— Task to carry out —
Could you copy, word for word, only the lines from the one containing "lastPollTime := t.ctl.lastPollTime, prevLock" through the last line of the records below, both included?

START Information supplied

-- ==== Sys2Proof/Machine/Core.lean ====
section
/-! DEFINITION. The machine as the host reads it. -/

def Sys2Proof.core : Host.Core := {
  State := Sys2Proof.Machine.State,
  Fault := Sys2Proof.Machine.Fault,
  Refusal := Sys2Proof.Machine.Refusal,
  step := Sys2Proof.Machine.step,
  reset := Sys2Proof.Machine.State.reset }
end

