-- ==== Sys2Proof/Certificates/Slice0/Obligations.lean ====
section
/-! DEFINITION. The statements for the provers, rule by rule of spec/. -/

open Sys2Proof Sys2Proof.Machine Sys2Proof.Config

/-! ## Encoding -/

/-- The decoder undoes the encoder on every command, with every device and register (R90, R93, R98). -/
def Obligations.DecodeUndoesEncode : Prop := ∀ i : Instr, decode (encode i) = .ok i

/-- Every word has one meaning: a word that decodes is the encoding of what it decodes to (R90, R91, R106). -/
def Obligations.EncodeUndoesDecode : Prop := ∀ (w : Word) (i : Instr), decode w = .ok i → encode i = w

/-- Words of R106 and R130-R236 decode to the commands they stand for. -/
def Obligations.DecodesWrittenWords : Prop :=
  decodeTableWord 32 0x00010001 = some (.readReg 0 0x10#7) ∧ decodeTableWord 32 0x0000B002 = some (.writeReg 0 0x0B#7) ∧
    decodeTableWord 32 0x0000A003 = some (.writeBits 0 0x0A#7) ∧ decodeTableWord 32 0x00000109 = some (.devReset 1) ∧
    decodeTableWord 32 0x0000000E = some (.devSetAtten 0) ∧ decodeTableWord 32 0x00000012 = some .poll

/-! ## The step -/

/-- A step is the step of the agent the schedule names, which it takes off the schedule; and when that is the Engine, it is busy and
its latched word decodes, the step is the command's meaning (R5, R66, R95). While it is not busy its step changes nothing, so nothing
runs until the host writes CMD (R66, R292; that the turn then passes is log 11). The schedule is the model's own (log 1). -/
def Obligations.StepRunsDecodedCommand : Prop :=
  (∀ (s : State) (a : AgentAction) (rest : List AgentAction), s.env.schedule = a :: rest →
    step s = agentStep a { s with env := { s.env with schedule := rest } }) ∧
  (∀ (s : State) (rest : List AgentAction) (i : Instr), s.env.schedule = .engine :: rest → s.status.busy = true →
    decode s.engine.lcmd = .ok i → step s = exec i { s with env := { s.env with schedule := rest } }) ∧
  ∀ s : State, s.status.busy = false → agentStep .engine s = .next s

/-- A latched word that is not well-formed completes with BAD_CMD, RESULT and DEV_FAIL_MASK 0, no transaction, no event and no
other change (R94). -/
def Obligations.MalformedWordCompletesBadCmd : Prop :=
  ∀ s : State, s.status.busy = true → commandWordWf s.engine.lcmd = false →
    agentStep .engine s = .next (s.completed (errStatus s .badCmd 0#3) 0#32 0#32 { s.env with trace := [] })

/-- The step of a busy Engine commits its command: BUSY is 0 and DONE is 1 afterwards, whatever the latched word and whatever the bus
answers (R66, R67). And from every busy state, whatever is scheduled, that step comes (the weak fairness of R5 and D63, log 19): after
some number of steps, with the command still latched, the Engine's turn has come and the command commits, or a Reset step has come,
which discards it, or a host access that is not admitted has stopped the run. -/
def Obligations.BusyEngineCommits : Prop :=
  ∀ s : State, s.status.busy = true →
    (∃ t, agentStep .engine s = .next t ∧ t.status.busy = false ∧ t.status.done = true ∧
      t.status.overrun = s.status.overrun ∧ t.engine.lcmd = s.engine.lcmd) ∧
    ∃ n, (∃ u t, runSteps n s = .next u ∧ u.status.busy = true ∧ u.engine = s.engine ∧ step u = .next t ∧
        t.status.busy = false ∧ (nextAction u = .engine ∧ t.status.done = true ∨ nextAction u = .reset)) ∨
      (∃ r, runSteps n s = .refused r) ∨ ∃ r, runSteps n s = .fault r

/-! ## Every command -/

/-- A transport or device command on a device that does not exist completes with BAD_DEV and nothing else (R95, R251). -/
def Obligations.AbsentDeviceCompletesBadDev : Prop :=
  ∀ (i : Instr) (d : DevIx) (s : State), i.device? = some d → s.nDev ≤ d.val →
    exec i s = .next (s.completed (errStatus s .badDev 0#3) 0#32 0#32 { s.env with trace := [] })

/-- What a commit reports (R67, R251): not busy, done, OK exactly with NONE, a bus code exactly with BUS and never 5-7. -/
def Obligations.CommitReportsConsistently : Prop :=
  ∀ (i : Instr) (s t : State), exec i s = .next t →
    t.status.busy = false ∧ t.status.done = true ∧ (t.status.ok = true ↔ t.status.err = .noErr) ∧
      (t.status.buscode ≠ 0#3 ↔ t.status.err = .bus) ∧ t.status.buscode.toNat ≤ 4

/-- What no command writes: the configuration, NOW, ARG, EVENT_ENABLE, OVERRUN, the latches (R6, R47, R62, R270). -/
def Obligations.NoCommandWritesHostSide : Prop :=
  ∀ (i : Instr) (s t : State), exec i s = .next t → CommandFrame s t

/-- At the commit the events that fired become pending where they are enabled, and the trace shows each with its EVENT_ENABLE bit
(R67, R260). -/
def Obligations.EventsBecomePendingAtCommit : Prop :=
  ∀ (i : Instr) (s t : State), exec i s = .next t →
    t.host.eventPending = s.host.eventPending ||| deliveredBits t.env.trace ∧
      ∀ k b, Action.ev k b ∈ t.env.trace → b = s.host.eventEnable.getLsbD (eventNumber k)

/-- Who writes the controller's fields (R47, R190, R195, R210-R215): a transport, device or broadcast command writes none;
POWER_ON, POWER_OFF and POLL each write only theirs. -/
def Obligations.ControllerFieldsHaveTheirWriters : Prop :=
  (∀ (i : Instr) (s t : State), i ≠ .powerOn → i ≠ .powerOff → i ≠ .poll → exec i s = .next t →
    t.ctl = s.ctl ∧ t.host.eventPending = s.host.eventPending) ∧
  (∀ s t : State, exec .powerOn s = .next t →
    t.ctl = { s.ctl with
      power := t.ctl.power, initialised := t.ctl.initialised, powerOnTime := t.ctl.powerOnTime,
      relayOut := t.ctl.relayOut } ∧ t.devs = s.devs) ∧
  (∀ s t : State, exec .powerOff s = .next t →
    t.ctl = { s.ctl with
      power := t.ctl.power, initialised := t.ctl.initialised, prevLock := t.ctl.prevLock, relayOut := t.ctl.relayOut,
      resetOut := t.ctl.resetOut }) ∧
  (∀ s t : State, exec .poll s = .next t →
    t.ctl = { s.ctl with
      initialised := t.ctl.initialised, errorInitialising := t.ctl.errorInitialising, automuted := t.ctl.automuted,
      lastPollTime := t.ctl.lastPollTime, prevLock := t.ctl.prevLock, resetOut := t.ctl.resetOut })

/-- Only identification writes a chip type (R42), and only DEV_INIT, DEV_RESET, POWER_OFF and POLL write a device state (R179).
A command on one device leaves every other device as it is. -/
def Obligations.DeviceStateHasItsWriters : Prop :=
  (∀ (i : Instr) (s t : State) (e : DevIx), (∀ d, i ≠ .devInit d) → i ≠ .poll → exec i s = .next t →
    (t.dev e).chipType = (s.dev e).chipType) ∧
  (∀ (i : Instr) (s t : State) (e : DevIx), (∀ d, i ≠ .devInit d) → (∀ d, i ≠ .devReset d) → i ≠ .powerOff → i ≠ .poll →
    exec i s = .next t → (t.dev e).phase = (s.dev e).phase) ∧
  (∀ (i : Instr) (s t : State) (d e : DevIx), i.device? = some d → e ≠ d → exec i s = .next t → t.dev e = s.dev e)

/-- The frame of the register-level commands: on device d they leave the state, the chip type and every shadow entry but that of
the register they address; the three that only read leave every device as it is (R121, R123-R125, R130-R176). -/
def Obligations.RegisterCommandFrame : Prop :=
  ∀ (i : Instr) (s t : State) (d : DevIx) (r : RegAddr), targetReg s i = some (d, r) → exec i s = .next t →
    CommandFrame s t ∧ t.ctl = s.ctl ∧ t.host.eventPending = s.host.eventPending ∧
      (∀ e, e ≠ d → t.dev e = s.dev e) ∧ (t.dev d).phase = (s.dev d).phase ∧
      (t.dev d).chipType = (s.dev d).chipType ∧ (∀ q, q ≠ r → t.entry d q = s.entry d q) ∧
      (onlyReads i = true → t.devs = s.devs)

/-- No command issues more bus transactions than R313's table gives it; a POLL that samples issues at most two for each device. -/
def Obligations.TransactionsAreBounded : Prop :=
  ∀ (i : Instr) (s t : State), exec i s = .next t →
    (t.env.trace.filter Action.isBus).length ≤ maxTransactions s.nDev i ∧
      (i = .poll → t.host.result.extractLsb' 16 2 = 2#2 → (t.env.trace.filter Action.isBus).length ≤ 2 * s.nDev)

END Information supplied

— Response to this task —
      lastPollTime := t.ctl.lastPollTime, prevLock := t.ctl.prevLock, resetOut := t.ctl.resetOut })

/-- Only identification writes a chip type (R42), and only DEV_INIT, DEV_RESET, POWER_OFF and POLL write a device state (R179).
A command on one device leaves every other device as it is. -/
def Obligations.DeviceStateHasItsWriters : Prop :=
  (∀ (i : Instr) (s t : State) (e : DevIx), (∀ d, i ≠ .devInit d) → i ≠ .poll → exec i s = .next t →
    (t.dev e).chipType = (s.dev e).chipType) ∧
  (∀ (i : Instr) (s t : State) (e : DevIx), (∀ d, i ≠ .devInit d) → (∀ d, i ≠ .devReset d) → i ≠ .powerOff → i ≠ .poll →
    exec i s = .next t → (t.dev e).phase = (s.dev e).phase) ∧
  (∀ (i : Instr) (s t : State) (d e : DevIx), i.device? = some d → e ≠ d → exec i s = .next t → t.dev e = s.dev e)

/-- The frame of the register-level commands: on device d they leave the state, the chip type and every shadow entry but that of
the register they address; the three that only read leave every device as it is (R121, R123-R125, R130-R176). -/
def Obligations.RegisterCommandFrame : Prop :=
  ∀ (i : Instr) (s t : State) (d : DevIx) (r : RegAddr), targetReg s i = some (d, r) → exec i s = .next t →
    CommandFrame s t ∧ t.ctl = s.ctl ∧ t.host.eventPending = s.host.eventPending ∧
      (∀ e, e ≠ d → t.dev e = s.dev e) ∧ (t.dev d).phase = (s.dev d).phase ∧
      (t.dev d).chipType = (s.dev d).chipType ∧ (∀ q, q ≠ r → t.entry d q = s.entry d q) ∧
      (onlyReads i = true → t.devs = s.devs)

/-- No command issues more bus transactions than R313's table gives it; a POLL that samples issues at most two for each device. -/
def Obligations.TransactionsAreBounded : Prop :=
  ∀ (i : Instr) (s t : State), exec i s = .next t →
    (t.env.trace.filter Action.isBus).length ≤ maxTransactions s.nDev i ∧
      (i = .poll → t.host.result.extractLsb' 16 2 = 2#2 → (t.env.trace.filter Action.isBus).length ≤ 2 * s.nDev)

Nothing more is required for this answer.